== Problem details ==
Of all the entries below, retype only the lines from the one with "def withTrunk (r" through the one with "(hp : r.placement", exactly as they appear.

Saved data entries:
-- ==== Sys2Proof/Tests/Slice0.lean ====
section
/-! SUPPORT. Tests: ill-formed commands that WellFormed refuses, worked figures of the spec, and for each statement with hypotheses a state and operands that meet them, clause by clause. -/

namespace Sys2Proof.Tests

open Sys2Proof.Machine

/-! ## Small states -/

def src : Address := 0x020000000002

/-- A label whose check digit is right (section 1.1). -/
def good : Label := 0x047003159269

def scan (n : Byte) (kg : BitVec 16) : ScanFields :=
  { number := n, label := good, zone := 0x384120, cls := 0, type := 0, kg := kg }

/-- A pallet on apron 1, of FULL type. -/
def pallet (st : PalletState) : Pallet :=
  { label := good, zone := 0x384120, cls := .standard, type := .full, quarters := 4, typeLimit := 1200
    measured := 400, bookingKg := 400, intakeDoor := 1, intakeTime := 0, depot := some 42
    state := st, location := .apron 1 }

def move (st : MoveState) : Move :=
  { number := 7, kind := .put, source := .apron 1, destination := .lane 12, queue := 12, state := st }

/-- The state after a pin reset with one pallet record. -/
def withPallet (p : Pallet) : State := { State.reset with pallets := [(good.toNat, p)] }

/-- Trailer class 3 of section 7.5. -/
def class3 : TrailerClass :=
  { rows := 10, pitch := 120, front := 40, axle := 900, kingpinTare := 2000, axleTare := 3000
    kingpinLimit := 6500, axleLimit := 12000, payload := 12000 }

def trunk17 : Trunk := { dropA := 42, dropB := none, cls := 3, cutoff := 21600, margin := 900 }

def booking (x : Standing) : Booking :=
  { label := good, drop := .a, quarters := 4, kg := 400, seq := 1, standing := x }

/-- A state with trunk 17, class 3 and the pallet. -/
def withTrunk (r : Trunk) (p : Pallet) : State :=
  { withPallet p with trunks := [(17, r)], classes := [(3, class3)] }

/-- The same with the trunk active at door 12. -/
def atDoor (r : Trunk) (p : Pallet) : State :=
  (withTrunk { r with placement := .active 12 } p).modDoor 12 fun d =>
    { d with slots := 10, reserve := 2, active := some 17 }

def frame (stop : Bool) (left : List (Byte × List Byte)) : MgmtFrame :=
  { source := src, tag := 7, stop := stop, left := left }

/-- A state with one frame in progress, its requests left as given. -/
def withFrame (stop : Bool) (left : List (Byte × List Byte)) : State :=
  { State.reset with frames := [frame stop left] }

def running (n : Nat) (s : State) : State :=
  { s with clock := { value := n, running := true, periods := 0 } }

def withMover (x : Mover) (s : State) : State :=
  { s with movers := s.movers.set 3 x }

/-! Tests of the statements' hypotheses on hand-ons, by evaluation. -/

theorem alone {s : State} {d : Nat} {v : Option Nat}
    (h : (s.grantPass d).doors = [] ∧
      ((s.grantPass d).staged = true → ((s.grantPass d).state.door d).active = v)) :
    s.passAlone d v := h

theorem ends {s : State} {t d : Nat} {r : Trunk} (hr : s.trunk? t = some r)
    (hp : r.placement = .active d) (h : r.phase = .due ∨ (s.door d).depth ≤ r.inFlight ∨
      (r.window.length ≤ 128 ∧ ∀ b ∈ r.window, s.isCandidate r d b = false)) : s.attemptEnds t := by
  intro r' d' hr' hp'
  rw [hr] at hr'; cases hr'
  rw [hp] at hp'; cases hp'
  exact h

/-! ## WellFormed refuses an ill-formed command of each kind -/

def badFrame : RawFrame := { bytes := [] }

theorem test_wf_place_kind : (Instr.badPlaceKindScan src 3 (scan 1 400)).wf = false := by decide
theorem test_wf_accept_timeout : (Instr.acceptTimeout 33).wf = false := by decide
theorem test_wf_done_timeout : (Instr.doneTimeout 0).wf = false := by decide
theorem test_wf_close_time : (Instr.closeTimeReached 129).wf = false := by decide
theorem test_wf_cutoff : (Instr.cutoffReached 0).wf = false := by decide
theorem test_wf_forward : (Instr.forwardFrame .floor badFrame).wf = false := by decide
theorem test_wf_bad_request : (Instr.badRequestCode 0x12 []).wf = false := by decide
theorem test_wf_place : (Instr.placeActive 17 12 1).wf = false := by decide
theorem test_wf_restart : (Instr.restartFull 1).wf = false := by decide

/-! ## Figures of the spec -/

/-- The worked check digits of section 1.1 and the misread label of section 1.8. -/
theorem test_check_digit :
    digitsPass (scan 1 400) = true ∧ digitsPass { scan 1 400 with label := 0x100000000030 } = true ∧
      digitsPass { scan 1 400 with label := 0x551208034477 } = false := by decide

/-- Event 1 and event 8 of section 7.5: K1's loads, and K5's above the kingpin limit. -/
theorem test_balance :
    (trunk17.project class3 1150 0).axle = 3128 ∧ (trunk17.project class3 1150 0).kingpin = 3023 ∧
      ({ trunk17 with plannedWeight := 5230, plannedMoment := 1905200 }.project class3 1190 5).kingpin
        = 6912 := by decide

== Exercise result ==
def withTrunk (r : Trunk) (p : Pallet) : State :=
  { withPallet p with trunks := [(17, r)], classes := [(3, class3)] }

/-- The same with the trunk active at door 12. -/
def atDoor (r : Trunk) (p : Pallet) : State :=
  (withTrunk { r with placement := .active 12 } p).modDoor 12 fun d =>
    { d with slots := 10, reserve := 2, active := some 17 }

def frame (stop : Bool) (left : List (Byte × List Byte)) : MgmtFrame :=
  { source := src, tag := 7, stop := stop, left := left }

/-- A state with one frame in progress, its requests left as given. -/
def withFrame (stop : Bool) (left : List (Byte × List Byte)) : State :=
  { State.reset with frames := [frame stop left] }

def running (n : Nat) (s : State) : State :=
  { s with clock := { value := n, running := true, periods := 0 } }

def withMover (x : Mover) (s : State) : State :=
  { s with movers := s.movers.set 3 x }

/-! Tests of the statements' hypotheses on hand-ons, by evaluation. -/

theorem alone {s : State} {d : Nat} {v : Option Nat}
    (h : (s.grantPass d).doors = [] ∧
      ((s.grantPass d).staged = true → ((s.grantPass d).state.door d).active = v)) :
    s.passAlone d v := h

theorem ends {s : State} {t d : Nat} {r : Trunk} (hr : s.trunk? t = some r)
    (hp : r.placement = .active d) (h : r.phase = .due ∨ (s.door d).depth ≤ r.inFlight ∨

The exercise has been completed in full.